> _Brief_:
From the entries below, count the lines with "Statement". Write only the count.

> _Recorded data_:
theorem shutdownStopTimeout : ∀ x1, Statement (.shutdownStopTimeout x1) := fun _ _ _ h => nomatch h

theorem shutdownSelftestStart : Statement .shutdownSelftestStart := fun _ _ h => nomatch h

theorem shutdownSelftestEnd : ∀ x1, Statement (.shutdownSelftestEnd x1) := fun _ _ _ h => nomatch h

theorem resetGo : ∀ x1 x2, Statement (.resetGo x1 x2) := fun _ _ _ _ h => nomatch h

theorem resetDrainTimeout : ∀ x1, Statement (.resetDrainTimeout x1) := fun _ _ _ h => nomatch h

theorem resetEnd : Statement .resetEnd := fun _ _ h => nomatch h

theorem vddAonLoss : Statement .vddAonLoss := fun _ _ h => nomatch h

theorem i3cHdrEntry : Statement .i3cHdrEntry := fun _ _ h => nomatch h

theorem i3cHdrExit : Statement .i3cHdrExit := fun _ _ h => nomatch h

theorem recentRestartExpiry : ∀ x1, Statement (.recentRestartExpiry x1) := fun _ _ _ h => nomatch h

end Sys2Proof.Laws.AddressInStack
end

> _Exercise response_:
10